▶ MATERIAL SUPPLIED
/-! ### `setAesTx` -/

@[simp] theorem pending_setAesTx (j : Nat) (r : AesTx) : (setAesTx s j r).pending = s.pending := rfl
@[simp] theorem freeCtr_setAesTx (j : Nat) (r : AesTx) : (setAesTx s j r).freeCtr = s.freeCtr := rfl
@[simp] theorem out_setAesTx (j : Nat) (r : AesTx) : (setAesTx s j r).out = s.out := rfl
@[simp] theorem ctl_setAesTx (j : Nat) (r : AesTx) : (setAesTx s j r).ctl = s.ctl := rfl
@[simp] theorem latch_setAesTx (j : Nat) (r : AesTx) : (setAesTx s j r).latch = s.latch := rfl
@[simp] theorem holder_setAesTx (j : Nat) (r : AesTx) : (setAesTx s j r).holder = s.holder := rfl
@[simp] theorem btc_setAesTx (j : Nat) (r : AesTx) : (setAesTx s j r).btc = s.btc := rfl
@[simp] theorem quarter_setAesTx (j : Nat) (r : AesTx) : (setAesTx s j r).quarter = s.quarter := rfl
@[simp] theorem bnd_setAesTx (j : Nat) (r : AesTx) : (setAesTx s j r).bnd = s.bnd := rfl
@[simp] theorem cells_setAesTx (j : Nat) (r : AesTx) : (setAesTx s j r).cells = s.cells := rfl
@[simp] theorem mem_setAesTx (j : Nat) (r : AesTx) : (setAesTx s j r).mem = s.mem := rfl
@[simp] theorem cisLate_setAesTx (j : Nat) (r : AesTx) : (setAesTx s j r).cisLate = s.cisLate := rfl
@[simp] theorem ex_setAesTx (j : Nat) (r : AesTx) : (setAesTx s j r).ex = s.ex := rfl
@[simp] theorem wel_setAesTx (j : Nat) (r : AesTx) : (setAesTx s j r).wel = s.wel := rfl
@[simp] theorem glc_setAesTx (j : Nat) (r : AesTx) : (setAesTx s j r).glc = s.glc := rfl
@[simp] theorem host_setAesTx (j : Nat) (r : AesTx) : (setAesTx s j r).host = s.host := rfl
@[simp] theorem ev_setAesTx (j : Nat) (r : AesTx) : (setAesTx s j r).ev = s.ev := rfl
@[simp] theorem mtr_setAesTx (j : Nat) (r : AesTx) : (setAesTx s j r).mtr = s.mtr := rfl
@[simp] theorem flt_setAesTx (j : Nat) (r : AesTx) : (setAesTx s j r).flt = s.flt := rfl
@[simp] theorem crc_setAesTx (j : Nat) (r : AesTx) : (setAesTx s j r).crc = s.crc := rfl
@[simp] theorem cmt_setAesTx (j : Nat) (r : AesTx) : (setAesTx s j r).cmt = s.cmt := rfl
@[simp] theorem load_setAesTx (j : Nat) (r : AesTx) : (setAesTx s j r).load = s.load := rfl
@[simp] theorem port_setAesTx (j : Nat) (r : AesTx) : (setAesTx s j r).port = s.port := rfl
@[simp] theorem pump_setAesTx (j : Nat) (r : AesTx) : (setAesTx s j r).pump = s.pump := rfl
@[simp] theorem pumpLast_setAesTx (j : Nat) (r : AesTx) : (setAesTx s j r).pumpLast = s.pumpLast := rfl
@[simp] theorem clk_setAesTx (j : Nat) (r : AesTx) : (setAesTx s j r).clk = s.clk := rfl
@[simp] theorem net_setAesTx (j : Nat) (r : AesTx) : (setAesTx s j r).net = s.net := rfl
@[simp] theorem boot_setAesTx (j : Nat) (r : AesTx) : (setAesTx s j r).boot = s.boot := rfl
@[simp] theorem pwr_setAesTx (j : Nat) (r : AesTx) : (setAesTx s j r).pwr = s.pwr := rfl

/-! ### `setTdm` -/

@[simp] theorem pending_setTdm (q : Nat) (r : TdmRun) : (setTdm s q r).pending = s.pending := rfl
@[simp] theorem freeCtr_setTdm (q : Nat) (r : TdmRun) : (setTdm s q r).freeCtr = s.freeCtr := rfl
@[simp] theorem out_setTdm (q : Nat) (r : TdmRun) : (setTdm s q r).out = s.out := rfl
@[simp] theorem ctl_setTdm (q : Nat) (r : TdmRun) : (setTdm s q r).ctl = s.ctl := rfl
@[simp] theorem latch_setTdm (q : Nat) (r : TdmRun) : (setTdm s q r).latch = s.latch := rfl
@[simp] theorem holder_setTdm (q : Nat) (r : TdmRun) : (setTdm s q r).holder = s.holder := rfl
@[simp] theorem btc_setTdm (q : Nat) (r : TdmRun) : (setTdm s q r).btc = s.btc := rfl
@[simp] theorem quarter_setTdm (q : Nat) (r : TdmRun) : (setTdm s q r).quarter = s.quarter := rfl
@[simp] theorem bnd_setTdm (q : Nat) (r : TdmRun) : (setTdm s q r).bnd = s.bnd := rfl
@[simp] theorem cells_setTdm (q : Nat) (r : TdmRun) : (setTdm s q r).cells = s.cells := rfl
@[simp] theorem mem_setTdm (q : Nat) (r : TdmRun) : (setTdm s q r).mem = s.mem := rfl
@[simp] theorem cisLate_setTdm (q : Nat) (r : TdmRun) : (setTdm s q r).cisLate = s.cisLate := rfl
@[simp] theorem ex_setTdm (q : Nat) (r : TdmRun) : (setTdm s q r).ex = s.ex := rfl
@[simp] theorem wel_setTdm (q : Nat) (r : TdmRun) : (setTdm s q r).wel = s.wel := rfl
@[simp] theorem glc_setTdm (q : Nat) (r : TdmRun) : (setTdm s q r).glc = s.glc := rfl
@[simp] theorem host_setTdm (q : Nat) (r : TdmRun) : (setTdm s q r).host = s.host := rfl
@[simp] theorem ev_setTdm (q : Nat) (r : TdmRun) : (setTdm s q r).ev = s.ev := rfl
@[simp] theorem mtr_setTdm (q : Nat) (r : TdmRun) : (setTdm s q r).mtr = s.mtr := rfl
@[simp] theorem flt_setTdm (q : Nat) (r : TdmRun) : (setTdm s q r).flt = s.flt := rfl
@[simp] theorem crc_setTdm (q : Nat) (r : TdmRun) : (setTdm s q r).crc = s.crc := rfl
@[simp] theorem cmt_setTdm (q : Nat) (r : TdmRun) : (setTdm s q r).cmt = s.cmt := rfl
@[simp] theorem load_setTdm (q : Nat) (r : TdmRun) : (setTdm s q r).load = s.load := rfl
@[simp] theorem port_setTdm (q : Nat) (r : TdmRun) : (setTdm s q r).port = s.port := rfl
@[simp] theorem pump_setTdm (q : Nat) (r : TdmRun) : (setTdm s q r).pump = s.pump := rfl
@[simp] theorem pumpLast_setTdm (q : Nat) (r : TdmRun) : (setTdm s q r).pumpLast = s.pumpLast := rfl
@[simp] theorem clk_setTdm (q : Nat) (r : TdmRun) : (setTdm s q r).clk = s.clk := rfl
@[simp] theorem net_setTdm (q : Nat) (r : TdmRun) : (setTdm s q r).net = s.net := rfl
@[simp] theorem boot_setTdm (q : Nat) (r : TdmRun) : (setTdm s q r).boot = s.boot := rfl
@[simp] theorem pwr_setTdm (q : Nat) (r : TdmRun) : (setTdm s q r).pwr = s.pwr := rfl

▶ PROBLEM DETAILS
Give back, exactly as written, the stretch from the line with "j r).cisLate = s.cisLate := rfl" through the line with "j r).glc = s.glc := rfl", and no other lines from the records above.

▶ EXPECTED ANSWER
@[simp] theorem cisLate_setAesTx (j : Nat) (r : AesTx) : (setAesTx s j r).cisLate = s.cisLate := rfl
@[simp] theorem ex_setAesTx (j : Nat) (r : AesTx) : (setAesTx s j r).ex = s.ex := rfl
@[simp] theorem wel_setAesTx (j : Nat) (r : AesTx) : (setAesTx s j r).wel = s.wel := rfl
@[simp] theorem glc_setAesTx (j : Nat) (r : AesTx) : (setAesTx s j r).glc = s.glc := rfl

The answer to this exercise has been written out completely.